En 1718, Geoffroy, professeur de chimie au jardin du roi, membre de l’Académie
Royale des Sciences, présente une table des différents rapports observés entre les substances.
Table qui suit le modèle proposé par Newton dans la question 31, où Geoffroy classe
minutieusement les rapports-affinités entre un grand nombre de métaux, de sels, d’acides . . .
suivant leurs attractions, leurs déplacements, leurs combinaisons et leurs dissociations. (cf.
annexe) Geoffroy ne fit cependant pas d’éloges de Newton, et remplaça le terme "attraction"
par "rapport" car les attractions newtoniennes paraissaient encore suspectes à l’Académie
Française des Sciences, composée en majorité de cartésiens.
Tentative d'explication des réactions chimiques
Boerhaave et les affinités
L’influence de Newton sur le développement de la chimie est à son apogée en 1724.
Date où un grand savant hollandais va prendre ouvertement position pour lui.

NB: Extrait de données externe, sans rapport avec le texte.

-- ==== Sys2Proof/Laws/Sparse.lean ====
section
/-! SUPPORT. Laws of the sparse tables and byte memories: a read after a write of the same key gives
what was written, a write leaves every other key alone, and every operation keeps the canonical form. -/

namespace Sys2Proof.Laws

open Sys2Proof.Machine

variable {α : Type}

theorem sget_append (d : α) (m n : Sparse α) (i : Nat) (h : ∀ e ∈ m, e.1 ≠ i) :
    sget d (m ++ n) i = sget d n i := by
  induction m with
  | nil => rfl
  | cons e t ih =>
    obtain ⟨k, v⟩ := e
    have hk : k ≠ i := h (k, v) (by simp)
    simp only [List.cons_append, sget, if_neg hk]
    exact ih fun e he => h e (by simp [he])

theorem sget_absent (d : α) (m : Sparse α) (i : Nat) (h : ∀ e ∈ m, e.1 ≠ i) : sget d m i = d := by
  have := sget_append d m [] i h
  simpa [sget] using this

theorem sget_filter (d : α) (m n : Sparse α) (p : Nat → Bool) (i : Nat) (h : p i = true) :
    sget d (m.filter (fun c => p c.1) ++ n) i = if ∃ e ∈ m, e.1 = i then sget d m i else sget d n i := by
  induction m with
  | nil => simp
  | cons e t ih =>
    obtain ⟨k, v⟩ := e
    by_cases hk : k = i
    · subst hk; simp [sget, h]
    · have hex : (∃ e ∈ (k, v) :: t, e.1 = i) ↔ ∃ e ∈ t, e.1 = i := by simp [hk]
      by_cases hp : p k = true
      · simp only [List.filter_cons, hp, if_true, List.cons_append, sget, if_neg hk, ih, hex]
      · simp only [List.filter_cons, hp, Bool.false_eq_true, if_false, sget, if_neg hk, ih, hex]

/-- A read after a write of the same key. -/
@[simp] theorem sget_sset [DecidableEq α] (d : α) (m : Sparse α) (i : Nat) (v : α) :
    sget d (sset d m i v) i = v := by
  unfold sset
  rw [List.append_assoc, sget_append _ _ _ _ (by
    intro e he; have := (List.mem_filter.mp he).2; simp at this; omega)]
  have hr : sget d (m.filter fun c => i < c.1) i = d :=
    sget_absent _ _ _ (by intro e he; have := (List.mem_filter.mp he).2; simp at this; omega)
  by_cases hv : v = d
  · simp [hv, hr]
  · simp [hv, sget]

/-- A write leaves every other key alone. -/
theorem sget_sset_ne [DecidableEq α] (d e₀ : α) (m : Sparse α) (i j : Nat) (v : α) (h : j ≠ i) :
    sget e₀ (sset d m i v) j = sget e₀ m j := by
  unfold sset
  rw [List.append_assoc]
  have mid : ∀ n : Sparse α, sget e₀ ((if v = d then [] else [(i, v)]) ++ n) j = sget e₀ n j := by
    intro n; by_cases hv : v = d
    · simp [hv]
    · simp [hv, sget, Ne.symm h]
  have none_ : (¬ ∃ e ∈ m, e.1 = j) → sget e₀ m j = e₀ := by
    intro hn; exact sget_absent _ _ _ fun e he hej => hn ⟨e, he, hej⟩
  rcases Nat.lt_or_gt_of_ne h with hlt | hgt
  · rw [sget_filter e₀ m _ (fun k => decide (k < i)) j (by simpa using hlt)]
    split
    · rfl
    · rename_i hn
      rw [mid, none_ hn]
      exact sget_absent _ _ _ (by intro e he; have := (List.mem_filter.mp he).2; simp at this; omega)
  · rw [sget_append _ _ _ _ (by
      intro e he; have := (List.mem_filter.mp he).2; simp at this; omega), mid]
    have := sget_filter e₀ m [] (fun k => decide (i < k)) j (by simpa using hgt)
    rw [List.append_nil] at this
    rw [this]
    split
    · rfl
    · rename_i hn; rw [none_ hn]; rfl

/-- Both laws of a write. -/
theorem sget_sset_if [DecidableEq α] (d : α) (m : Sparse α) (i j : Nat) (v : α) :
    sget d (sset d m i v) j = if j = i then v else sget d m j := by
  by_cases h : j = i
  · subst h; simp
  · simp [h, sget_sset_ne]

@[simp] theorem sget_smod [DecidableEq α] (d : α) (m : Sparse α) (i : Nat) (f : α → α) :
    sget d (smod d m i f) i = f (sget d m i) := by simp [smod]

theorem sget_smod_ne [DecidableEq α] (d : α) (m : Sparse α) (i j : Nat) (f : α → α) (h : j ≠ i) :
    sget d (smod d m i f) j = sget d m j := by simp [smod, sget_sset_ne, h]

/-! ### The canonical form -/

theorem pairwise_filter_append {m : Sparse α} {i : Nat} {n : Sparse α} {j : Nat}
    (hm : m.Pairwise fun x y => x.1 < y.1) (hn : n.Pairwise fun x y => x.1 < y.1)
    (hb : ∀ e ∈ n, i ≤ e.1 ∧ e.1 < j) (hij : i ≤ j) :
    (m.filter (fun c => c.1 < i) ++ n ++ m.filter (fun c => j ≤ c.1)).Pairwise
      fun x y => x.1 < y.1 := by
  rw [List.pairwise_append, List.pairwise_append]
  refine ⟨⟨hm.filter _, hn, ?_⟩, hm.filter _, ?_⟩
  · intro a ha b hb'
    have := (List.mem_filter.mp ha).2; have := (hb b hb').1; simp at *; omega
  · intro a ha b hb'
    have h2 := (List.mem_filter.mp hb').2
    rcases List.mem_append.mp ha with h | h
    · have := (List.mem_filter.mp h).2; simp at *; omega
    · have := (hb a h).2; simp at *; omega

/-- A write keeps the canonical form of a table. -/
theorem sset_wf [DecidableEq α] (d : α) (m : Sparse α) (i : Nat) (v : α) (h : sparseWf d m = true) :
    sparseWf d (sset d m i v) = true := by
  simp only [sparseWf, Bool.and_eq_true, decide_eq_true_eq, List.all_eq_true] at h ⊢
  refine ⟨?_, ?_⟩
  · have := pairwise_filter_append (i := i) (j := i + 1) (n := if v = d then [] else [(i, v)]) h.1
      (by split <;> simp) (by intro e he; split at he <;> simp_all) (by omega)
    simpa [sset, Nat.succ_le_iff] using this
  · intro e he
    simp only [sset, List.mem_append, List.mem_filter] at he
    rcases he with (he | he) | he
    · exact h.2 e he.1
    · split at he
      · simp at he
      · rename_i hv; simp at he; subst he; exact hv
    · exact h.2 e he.1

theorem smod_wf [DecidableEq α] (d : α) (m : Sparse α) (i : Nat) (f : α → α)
    (h : sparseWf d m = true) : sparseWf d (smod d m i f) = true := sset_wf _ _ _ _ h

/-! ### Byte memories -/

theorem mem_wf_iff (m : Mem) : Mem.wf m = true ↔ sparseWf Mem.unlisted m = true := by
  simp [Mem.wf, sparseWf]

theorem mset_wf (m : Mem) (a : Nat) (b : Byte) (h : Mem.wf m = true) : Mem.wf (mset m a b) = true := by
  rw [mem_wf_iff] at *; exact sset_wf _ _ _ _ h

@[simp] theorem mget_mset (m : Mem) (a : Nat) (b : Byte) : mget (mset m a b) a = b := by
  simp [mget, mset]

theorem mget_mset_ne (m : Mem) (a c : Nat) (b : Byte) (h : c ≠ a) :
    mget (mset m a b) c = mget m c := by simp [mget, mset, sget_sset_ne, h]

theorem cellsOf_spec (bs : List Byte) : ∀ a, (cellsOf a bs).Pairwise (fun x y => x.1 < y.1) ∧
    (∀ e ∈ cellsOf a bs, a ≤ e.1 ∧ e.1 < a + bs.length ∧ e.2 ≠ Mem.unlisted) := by
  induction bs with
  | nil => intro a; simp [cellsOf]
  | cons b bs ih =>
    intro a
    obtain ⟨h1, h2⟩ := ih (a + 1)
    by_cases hb : b = Mem.unlisted
    · simp only [cellsOf, if_pos hb]
      refine ⟨h1, fun e he => ?_⟩
      have := h2 e he; simp only [List.length_cons]; exact ⟨by omega, by omega, this.2.2⟩
    · simp only [cellsOf, if_neg hb, List.pairwise_cons]
      refine ⟨⟨fun e he => ?_, h1⟩, fun e he => ?_⟩
      · have := h2 e he; simp; omega
      · rcases List.mem_cons.mp he with rfl | he
        · simp [hb]
        · have := h2 e he; simp only [List.length_cons]; exact ⟨by omega, by omega, this.2.2⟩

theorem mget_cellsOf (bs : List Byte) (n : Mem) : ∀ a i, i < bs.length →
    (∀ e ∈ n, a + bs.length ≤ e.1) → sget Mem.unlisted (cellsOf a bs ++ n) (a + i) = bs.getD i 0 := by
  induction bs with
  | nil => intro a i h; simp at h
  | cons b bs ih =>
    intro a i h hn
    have habs : ∀ e ∈ cellsOf (a + 1) bs ++ n, e.1 ≠ a := by
      intro e he
      rcases List.mem_append.mp he with he | he
      · have := (cellsOf_spec bs (a + 1)).2 e he; omega
      · have := hn e he; simp at this; omega
    cases i with
    | zero =>
      by_cases hb : b = Mem.unlisted
      · simp only [cellsOf, if_pos hb, Nat.add_zero]
        rw [sget_absent _ _ _ habs]; simp [hb]
      · simp [cellsOf, if_neg hb, sget]
    | succ i =>
      have h' : i < bs.length := by simpa using h
      have := ih (a + 1) i h' (fun e he => by have := hn e he; simp at this; omega)
      rw [show a + (i + 1) = a + 1 + i by omega]
      by_cases hb : b = Mem.unlisted
      · simp only [cellsOf, if_pos hb]; simpa using this
      · simp only [cellsOf, if_neg hb, List.cons_append, sget, if_neg (show a ≠ a + 1 + i by omega)]
        simpa using this

/-- A byte inside a written run. -/
theorem mget_mput (m : Mem) (a i : Nat) (bs : List Byte) (h : i < bs.length) :
    mget (mput m a bs) (a + i) = bs.getD i 0 := by
  unfold mget mput
  rw [List.append_assoc, sget_append _ _ _ _ (by
    intro e he; have := (List.mem_filter.mp he).2; simp at this; omega)]
  exact mget_cellsOf bs _ a i h (by
    intro e he; have := (List.mem_filter.mp he).2; simpa using this)

/-- A byte outside a written run stays. -/
theorem mget_mput_ne (m : Mem) (a c : Nat) (bs : List Byte) (h : c < a ∨ a + bs.length ≤ c) :
    mget (mput m a bs) c = mget m c := by
  unfold mget mput
  rw [List.append_assoc]
  have cells : ∀ n : Mem, sget Mem.unlisted (cellsOf a bs ++ n) c = sget Mem.unlisted n c := fun n =>
    sget_append _ _ _ _ (by intro e he; have := (cellsOf_spec bs a).2 e he; omega)
  have none_ : (¬ ∃ e ∈ m, e.1 = c) → sget Mem.unlisted m c = Mem.unlisted := by
    intro hn; exact sget_absent _ _ _ fun e he hec => hn ⟨e, he, hec⟩
  rcases h with hlt | hge
  · rw [sget_filter _ m _ (fun k => decide (k < a)) c (by simpa using hlt)]
    split
    · rfl
    · rename_i hn
      rw [cells, none_ hn]
      exact sget_absent _ _ _ (by intro e he; have := (List.mem_filter.mp he).2; simp at this; omega)
  · rw [sget_append _ _ _ _ (by
      intro e he; have := (List.mem_filter.mp he).2; simp at this; omega), cells]
    have := sget_filter Mem.unlisted m [] (fun k => decide (a + bs.length ≤ k)) c (by simpa using hge)
    rw [List.append_nil] at this
    rw [this]
    split
    · rfl
    · rename_i hn; rw [none_ hn]; rfl

/-- Writing a run keeps the canonical form. -/
theorem mput_wf (m : Mem) (a : Nat) (bs : List Byte) (h : Mem.wf m = true) :
    Mem.wf (mput m a bs) = true := by
  rw [mem_wf_iff] at *
  simp only [sparseWf, Bool.and_eq_true, decide_eq_true_eq, List.all_eq_true] at h ⊢
  refine ⟨pairwise_filter_append h.1 (cellsOf_spec bs a).1 (fun e he => ?_) (by omega), ?_⟩
  · have := (cellsOf_spec bs a).2 e he; omega
  · intro e he
    simp only [mput, List.mem_append, List.mem_filter] at he
    rcases he with (he | he) | he
    · exact h.2 e he.1
    · exact ((cellsOf_spec bs a).2 e he).2.2
    · exact h.2 e he.1

theorem filter_wf (m : Mem) (p : Host.Cell → Bool) (h : Mem.wf m = true) :
    Mem.wf (m.filter p) = true := by
  rw [mem_wf_iff] at *
  simp only [sparseWf, Bool.and_eq_true, decide_eq_true_eq, List.all_eq_true] at h ⊢
  exact ⟨h.1.filter _, fun e he => h.2 e (List.mem_filter.mp he).1⟩

@[simp] theorem mread_length (m : Mem) (a n : Nat) : (mread m a n).length = n := by simp [mread]

/-- A read of a run is the bytes one by one. -/
theorem mread_eq (m : Mem) (a n : Nat) : mread m a n = (List.range n).map fun i => mget m (a + i) := by
  unfold mread
  apply List.map_congr_left
  intro i hi
  have hi := List.mem_range.mp hi
  have := sget_filter Mem.unlisted m [] (fun k => decide (a ≤ k) && decide (k < a + n)) (a + i)
    (by simp; omega)
  rw [List.append_nil] at this
  unfold mget
  rw [this]
  split
  · rfl
  · rename_i hn
    exact (sget_absent _ _ _ fun e he hea => hn ⟨e, he, hea⟩).symm

/-- What was written in a run is read back. -/
theorem mread_mput (m : Mem) (a : Nat) (bs : List Byte) : mread (mput m a bs) a bs.length = bs := by
  rw [mread_eq]
  apply List.ext_getElem
  · simp
  · intro i h1 h2
    simp only [List.getElem_map, List.getElem_range]
    rw [mget_mput _ _ _ _ h2]
    simp [List.getD, h2]

/-- A run apart from the written one stays. -/
theorem mread_mput_ne (m : Mem) (a c n : Nat) (bs : List Byte) (h : c + n ≤ a ∨ a + bs.length ≤ c) :
    mread (mput m a bs) c n = mread m c n := by
  rw [mread_eq, mread_eq]
  apply List.map_congr_left
  intro i hi
  have hi := List.mem_range.mp hi
  exact mget_mput_ne _ _ _ _ (by omega)

end Sys2Proof.Laws
end

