/-! ### Matrix arrays and path units -/

/-- An `mma` of 1 × 1 × 1 in BF16 with descriptor offset 64, operands at 1024 onward, as `mma` issues it. -/
def mop1 : MOp :=
  { op := 1, fmtA := 1, fmtB := 1, fmtC := 0, sclA := 0, sclB := 0, shape := 0, chunk := 0, iovf := false, audit := false
    zero := true, accInt := false, m := 1, n := 1, k := 1, offA := 1024, offB := 1088, offC := 1152, offS := 64, pc := 0
    desc := none, started := false, failed := false, segs := 0, draw := 0, c0 := [], acc := [], pairs := [], tots := []
    hazard := false, touched := [], hold := none }
/-- Unit scales, strides of 16. -/
def desc1 : List Byte :=
  toLE 4 0x3F800000 ++ toLE 4 0x3F800000 ++ toLE 4 0x3F800000 ++ toLE 4 16 ++ toLE 4 16 ++ toLE 4 16 ++ zeros 40
def held1 : AuditHold :=
  { record := auditRecord 1 0 0 1 0 0 0, cword := 0x00000009, cols := [], check := [], tol := [], p0 := [] }
/-- Core 0 with M operations. -/
def mstates (ms : List MOp) : State := { held Cs.running with cores := [(0, { regs with run := .issuing, mops := ms })] }
def mstate (m : MOp) : State := mstates [m]
/-- Read, and read and started. -/
def mop2 : MOp := { mop1 with desc := some desc1 }
def mop3 : MOp := { mop2 with started := true }
/-- Two segments. -/
def mop4 : MOp := { mop3 with k := 70000 }
/-- One that fails a check of R57, and one of another configuration. -/
def mop5 : MOp := { mop1 with desc := some (zeros 64), sclA := 1 }
def mop6 : MOp := { mop2 with shape := 2 }
theorem wit_MatrixOperationsProceedAndFail :
    ((coreOf (mstate mop1) 0).mops = [mop1] ∧ mop1.multiplies = true ∧ mop1.desc = none ∧ mop1.op = 1) ∧
    ((coreOf (mstate mop5) 0).mops = [] ++ mop5 :: [] ∧ mop5.multiplies = true ∧ mop5.started = false ∧
      mop5.checks (zeros 64) = false) ∧
    ((coreOf (mstate mop2) 0).mops = [] ++ mop2 :: [] ∧ mop2.checks desc1 = true) ∧
    ((coreOf (mstates [mop3, mop6]) 0).mops = [mop3] ++ mop6 :: [] ∧ mop6.checks desc1 = true ∧
      mop6.config ≠ (coreOf (mstates [mop3, mop6]) 0).cfg ∧ mop3.multiplies = true ∧ mop3.failed = false ∧ mop3.hold = none ∧
      mop3.started = true) ∧
    (mop4.multiplies = true ∧ mop4.accInt = false ∧ 65536 < mop4.k ∧ mop4.segs + 1 < mop4.passes * mop4.segments) ∧
    (coreOf (mstate { mop3 with failed := true }) 0).mops = [{ mop3 with failed := true }] := by decide +kernel
theorem wit_MatrixOperationsDrainAndVote :
    ((coreOf (mstate mop3) 0).mops = [mop3] ∧ mop3.segmentsLeft = false ∧ mop3.audit = false ∧ mop3.hazard = false) ∧
    ((coreOf (mstate { mop3 with audit := true }) 0).mops = [{ mop3 with audit := true }] ∧
      ({ mop3 with audit := true } : MOp).segmentsLeft = false) ∧
    (coreOf (mstate { mop3 with hold := some held1 }) 0).mops = [{ mop3 with hold := some held1 }] ∧
    (coreOf (mstate { mop3 with op := 4 }) 0).mops = [{ mop3 with op := 4 }] ∧
    (coreOf (mstate { mop3 with op := 5 }) 0).mops = [{ mop3 with op := 5 }] := by decide +kernel

/-- A DMA of 8 bytes through entry 0 from offset 0 of core store 0 to offset 64 of core store 1. -/
def dma1 : Dma :=
  { id := 0, tag := 3, sid := 0, semen := false, xf := 0, src := 0, dst := 0x40040, len := 8, pc := 0, entry := none, active := 0
    unit := 0, edge := 0, status := [], finished := false, aborted := false, parked := false, beforeSeam := none, asked := []
    ahead := [], waiting := 0, buf := [], bufCol := [], bufTag := [] }
def dstate (d : Dma) : State :=
  { held Cs.running with
    stores := cellsOf 0 [1, 2, 3, 4, 5, 6, 7, 8, 9], cores := [(0, { regs with run := .issuing, dmas := [d] })] }
theorem wit_DmasStartAndComplete :
    (dmaAt (dstate dma1) 0 0 = some dma1 ∧ holderOf (dstate dma1) 0 = some ⟨0, 0, 0⟩ ∧ dmaRuns (dstate dma1) ⟨0, 0, 0⟩ = true ∧
      pathDown (dstate dma1) 0 = false) ∧
    (let d1 := { dma1 with entry := some (zeros 32) };
      dmaRejects (dstate dma1) 0 0 0 d1 = false ∧ windowRejects d1 = false ∧ hostCut (dstate dma1) 0 d1 = false ∧ 0 < totalUnits d1) ∧
    (let d1 := { dma1 with src := 0x100000000000, entry := some (zeros 32) };
      dmaRejects (dstate { dma1 with src := 0x100000000000 }) 0 0 0 d1 = true) ∧
    (dmaAt (dstate { dma1 with finished := true }) 0 0 = some { dma1 with finished := true } ∧
      cstate (dstate { dma1 with finished := true }) 0 0 = Cs.running ∧ worst [] = Status.ok ∧ worst [4] ≠ Status.ok) := by
  decide +kernel
def dma2 : Dma := { dma1 with entry := some (zeros 32) }
theorem wit_StoreCopyMovesBytes :
    dmaAt (dstate dma2) 0 0 = some dma2 ∧ dmaRuns (dstate dma2) ⟨0, 0, 0⟩ = true ∧ pathDown (dstate dma2) 0 = false ∧
    spaceOf dma2.src = .pv ∧ spaceOf dma2.dst = .pv ∧ addrOff dma2.src / 0x40000 = (addrOff dma2.src + dma2.len - 1) / 0x40000 ∧ addrOff dma2.src < 0xA0000000 ∧
    addrOff dma2.dst / 4096 = (addrOff dma2.dst + dma2.len - 1) / 4096 ∧ addrOff dma2.dst < 0xA0000000 ∧
    (∀ k, k < 8 → mayByte (dstate dma2) 0 0 (addrOff dma2.src + k) = true) ∧
    mayWrite (dstate dma2) 0 0 (addrOff dma2.dst) = true ∧ (coreOf (dstate dma2) (addrOff dma2.dst / 0x40000)).mops = [] := by
  decide +kernel

/-! ### Memory tiers and the Wardrobe -/

/-- A bolt in a state. -/
def bolt (st : BoltState) : Bolt := { Bolt.unwritten with st := st }
/-- Bolt 2 in a state; the hint queue of 16 records at offset 0x2000 of core store 0 holds one record. -/
def hqPart (st : BoltState) : Partition :=
  { ((live.put R.migHqBase 43 6 0x80).put R.migHqSize 16 0 16).put R.migHqTail 31 0 1 with bolts := [(2, bolt st)] }
/-- A record of `n` bolts from bolt 2 on. -/
def hq (st : BoltState) (kind n : Nat) : State :=
  { one (hqPart st) with stores := cellsOf 0x2000 (toLE 8 0x100020000 ++ toLE 4 n ++ toLE 1 kind ++ zeros 19) }
def hintOf (kind n : Nat) : HintRec := { base := 0x100020000, nbolt := n, kind := kind, clean := true }

theorem wit_HbmErrorsAreCharged : (partOf (one (hqPart .hbmDirty)) 0).ptstate ≠ 0 ∧ 33 / 16 < (partOf (one (hqPart .hbmDirty)) 0).vbolts ∧
    ((partOf (one (hqPart .hbmDirty)) 0).bolt (33 / 16)).framed = true := by decide +kernel

/-- A partition whose `FREE_LOW` stands above every frame that it has, so that the engine evicts (no run writes so large
a value; a partition short of frames would list hundreds of thousands of bolts). -/
def short (st : BoltState) : State := one ((hqPart st).put R.migFreelow 31 0 0xFFFFFFFF)
theorem wit_BoltsMoveBetweenTiers :
    ([BoltState.hbmClean, .hbmDirty].all fun st => evictable ((partOf (short st) 0).bolt 2) &&
      ((partOf (short st) 0).bolts.all fun e => !evictable e.2 || decide (evictClass ((partOf (short st) 0).bolt 2) ≤ evictClass e.2)) &&
      decide (freeFrames (partOf (short st) 0) < freeLow (partOf (short st) 0)) && ((partOf (short st) 0).pocket.kept == [])) = true ∧
    blocksUsed (partOf (short .hbmDirty) 0) < (partOf (short .hbmDirty) 0).qbolts ∧ 2 ≤ (short .hbmDirty).wardrobe.wear.spare ∧
    ((partOf (short .out) 0).bolt 2).st = .out ∧
    ((partOf (short .in_) 0).bolt 2).st = .in_ ∧ ((partOf (short .in_) 0).bolt 2).stalled = [] := by decide +kernel

/-- Every kind of record is taken; the first bolt that a record may name is covered with bolts 2 and 3. -/
theorem wit_HintRecordsActAndComplete :
    hintTurn (hq .hbmDirty 2 2) 0 2 = some (hintOf 2 2) ∧ hintTurn (hq .hbmDirty 3 2) 0 3 = some (hintOf 3 2) ∧
    (hintTurn (hq .flash 0 1) 0 0 = some (hintOf 0 1) ∧ (hintOf 0 1).bolts = [2] ∧
      framesUsed (partOf (hq .flash 0 1) 0) < usableBolts (partOf (hq .flash 0 1) 0)) ∧
    (hintTurn (hq .hbmDirty 1 1) 0 1 = some (hintOf 1 1) ∧ ((partOf (hq .hbmDirty 1 1) 0).bolt 2).pinned = false ∧
      pinnedCount (partOf (hq .hbmDirty 1 1) 0) < usableBolts (partOf (hq .hbmDirty 1 1) 0) - freeLow (partOf (hq .hbmDirty 1 1) 0)) ∧
    (hintTurn (hq .hbmClean 4 1) 0 4 = some (hintOf 4 1) ∧ ((partOf (hq .hbmClean 4 1) 0).bolt 2).pinned = false) ∧
    (hintTurn (hq .hbmDirty 5 1) 0 5 = some (hintOf 5 1) ∧ ((partOf (hq .hbmDirty 5 1) 0).bolt 2).stalled = []) ∧
    (let s := onPart (hq .hbmDirty 2 1) 0 fun x => { x with hint := some { done := 1, status := 0 } };
      hintAddr (partOf s 0) = some 0x2000 ∧ hintRec s 0 = some (hintOf 2 1) ∧ (hintOf 2 1).ok (partOf s 0) = true ∧
      hintSettled (partOf s 0) (hintOf 2 1) = true) := by decide +kernel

Hermann
Boerhaave (1668-1738), chimiste et enseignant renommé, avait pour seul souci celui de
vérité. Dans ce souci il développa une doctrine chimique en s’inspirant de la théorie
newtonienne. Son cours : Les "Elementa Chemiae" parut en plus de 25 éditions en diverses
langues et attira les étudiants et les chimistes de l’Europe entière. La théorie des affinités
connut donc un grand essor grâce à Boerhaave qui la répandit au nom de la vérité en chimie.
Pourtant, ce dernier, s'il travaille sur la voie de Newton ne veut pas aller plus loin.
Il est clair à ce sujet : On se trompera si l'on attribue aux pouvoirs mécaniques une efficacité
plus grande que celle que l'auteur de la nature a trouvé à propos de lui accorder. Ce pouvoir a
des bornes au-delà desquelles il ne faut pas aller si l'on veut s'en servir pour expliquer les
opérations de la chimie."
La doctrine de Stahl éclipse la théorie corpusculaire
La chimie s'engage, pour quelques cennies, pendant la deuxième moitié du 18ème
siècle, sur la voie de la doctrine phlogistique. La théorie corpusculaire, qui sera utilisée de
façon générale, continue à imprégner toute la chimie. De ce fait, ce n'est plus une théorie
dominante. Elle est, en quelque sorte, en position d'attente.
Stahl reprit quelques années plus tard les idées d’agrégats de Newton. Il distingue la
notion de mixtion et d’agrégation. Un corps homogène est formé par l’agrégation d’un grand
nombre d’atomes, ce qui correspond à nos molécules. Un corps hétérogène quant à lui est
formé par la mixtion de plusieurs corps, ce qui correspond à notre notion de mélange ou
d’alliage pour les métaux.
Stahl cherchait à donner à la chimie une dignité supérieure à celle d'une science
expérimentale, son esprit était donc encore raccroché au cartésianisme. Mais il se refuse à
admettre l'explication purement mécanique des actions. Il renvoie les attractions
newtoniennes parmi les agents mécaniques qui expliquent l'agrégation.
En instaurant la doctrine phlogistique, il synthétise les vues des partisans de Newton et des
adeptes de la conception élémentale de la matière qui y retrouvent la tradition : c'est ce qui va
faire son succès.
Avec l'affirmation du principe de feu censé être présent dans les métaux et s'en évaporer au
moment de leur combustion, on a pu voir un retour aux théories alchimiques.
Inspirée de cette doctrine, la chimie pneumatique illustrée par Black (1728-1799), Priestley
1733-1804), Cavendish (1731-1810), Scheele (1742-1786) n'a que peu de rapport avec la
philosophie hermétique. Pour ces chimistes anglais et écossais, la priorité reste la
confirmation des thèses avancées dans la question 31.